A 1947 film, "A portrait of Palestine", commissioned by the British Ministry of Information, ends with pictures of Tel Aviv beach; girls in swimsuits, playing "matkot" (beach paddleball). The narrator's tone is sober and ambivalent, the text is grand politics and history (...Jews claim Palestine as their ancient home... The Arabs have lived there for a thousand years... Palestine’s problem is whether these two kindred races can be reconciled to live and work together in peace...). Yet the images are optimism and sunshine: it's the beach, man. Surely something can be worked out. Now just sit back and watch the girls.

Much has changed since 1947 but Palestine's problem perhaps remained the same; and so, in some respects, did Tel Aviv's beach. It's still a good place to find some light-hearted optimism and to play matkot (u-tube). The shrill flight of the paddleball between racquets, the dull sound of the ball hitting the wood, this music is monotonous and hypnotic; the song of a leisured evening of a weekday, for those who have the time and are not in a hurry. Never a matkot player myself and always slightly worried about the direction of the ball, I distance myself from the players, watch their virtusity from afar, and then continue strolling southwards, as Jaffa turns pink.

The beach is long and sandy, usually clean and, except for weekends and holidays, never too crowded. There are some obvious drawbacks, like the ugly line of hotels guarding the seafront, or the hippies playing drums on Friday evenings. But it is such a great beach. Jaffa, towering above it and marking its southern end, provides the necessary contrasts; there are many of them.

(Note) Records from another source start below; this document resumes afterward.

theorem done_def (p : Posting) : p.done = postAll p.1 p.2 := rfl
@[simp] theorem andThen_fst (p : Posting) (f : State → Posting) : (p.andThen f).1 = (f p.1).1 := rfl
@[simp] theorem andThen_snd (p : Posting) (f : State → Posting) : (p.andThen f).2 = p.2 ++ (f p.1).2 := rfl

/-! ## Several blocks on one frame end -/

theorem mergeNotices_perm (k c : Nat) (xs ys : List Notice) : (mergeNotices k c xs ys).Perm (xs ++ ys) := by
  induction k generalizing c xs ys with
  | zero => exact List.Perm.refl _
  | succ k ih =>
    match xs, ys with
    | [], ys => exact List.Perm.refl _
    | x :: xs, [] => simp [mergeNotices]
    | x :: xs, y :: ys =>
      simp only [mergeNotices]
      split
      · exact (ih (c + 1) xs (y :: ys)).cons x
      · refine ((ih (c + 1) (x :: xs) ys).cons y).trans ?_
        exact (List.perm_middle (l₁ := x :: xs) (l₂ := ys) (a := y)).symm

/-- The freely ordered notices are those of the groups, each as often as it was posted. -/
theorem interleave_perm (c : Nat) (gs : List (List Notice)) : (interleave c gs).1.Perm gs.flatten := by
  induction gs with
  | nil => exact List.Perm.refl _
  | cons g gs ih =>
    simp only [interleave, List.flatten_cons]
    exact (mergeNotices_perm _ _ _ _).trans (ih.append_left g)

/-- A property that every block keeps is kept by all of them in turn. -/
theorem runBlocks_keeps (P : State → Prop) (fs : List (State → Posting)) (hf : ∀ f ∈ fs, ∀ s, P s → P (f s).1)
    (s : State) (h : P s) : P (runBlocks fs s).1 := by
  induction fs generalizing s with
  | nil => exact h
  | cons f fs ih =>
    exact ih (fun g hg => hf g (List.mem_cons_of_mem f hg)) (f s).1 (hf f List.mem_cons_self s h)

@[simp] theorem runBlocks_nil (s : State) : runBlocks [] s = (s, []) := rfl
@[simp] theorem runBlocks_cons (f : State → Posting) (fs : List (State → Posting)) (s : State) :
    runBlocks (f :: fs) s = ((runBlocks fs (f s).1).1, (f s).2 :: (runBlocks fs (f s).1).2) := rfl

/-- The blocks acting together: the state they leave, with the notices they posted in some order that keeps all of them,
and only the port and the count of free choices changed beside. -/
theorem actTogether_eq (fs : List (State → Posting)) (s : State) :
    ∃ ns n, ns.Perm (runBlocks fs s).2.flatten ∧
      actTogether fs s = postAll { (runBlocks fs s).1 with free := n } ns :=
  ⟨_, _, interleave_perm _ _, rfl⟩

/-- A property that every block keeps, and that neither posting nor the count of free choices touches, is kept. -/
theorem actTogether_keeps (P : State → Prop) (fs : List (State → Posting)) (hf : ∀ f ∈ fs, ∀ s, P s → P (f s).1)
    (hpost : ∀ s n, P s → P (post s n)) (hfree : ∀ (s : State) n, P s → P { s with free := n }) (s : State) (h : P s) :
    P (actTogether fs s) := by
  obtain ⟨ns, n, -, e⟩ := actTogether_eq fs s
  rw [e]
  exact postAll_keeps P hpost ns _ (hfree _ n (runBlocks_keeps P fs hf s h))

My embrace of Tel Aviv's beach is never full and unreserved. I am a Jerusalemite, born on a mountain, unsure about long stretches that never end; too much skies, too much water. But leave aside pathos and identities. My real problem is different: it's the sand. I hate sand. In wrong moments for myself and the universe, dipping my toes deep into the sand can feel like scratching a wall with long nails. Just the thought of the yellow granular substance can make me close my fists, squint, and want to be elsewhere. But sand is soon everywhere, in my food, in my hair, in my clothes. When I let myself to be carried away with my sand-o-phobia I find the powdered soil blocking my thought process, my sentences end mid-air. It gives me the creeps. But then I relax, resume, and reconcile myself to the particles beneath my feet. It used to be much worse. I'm gradually learning to live with the stuff. There is a price to pay for sunsets.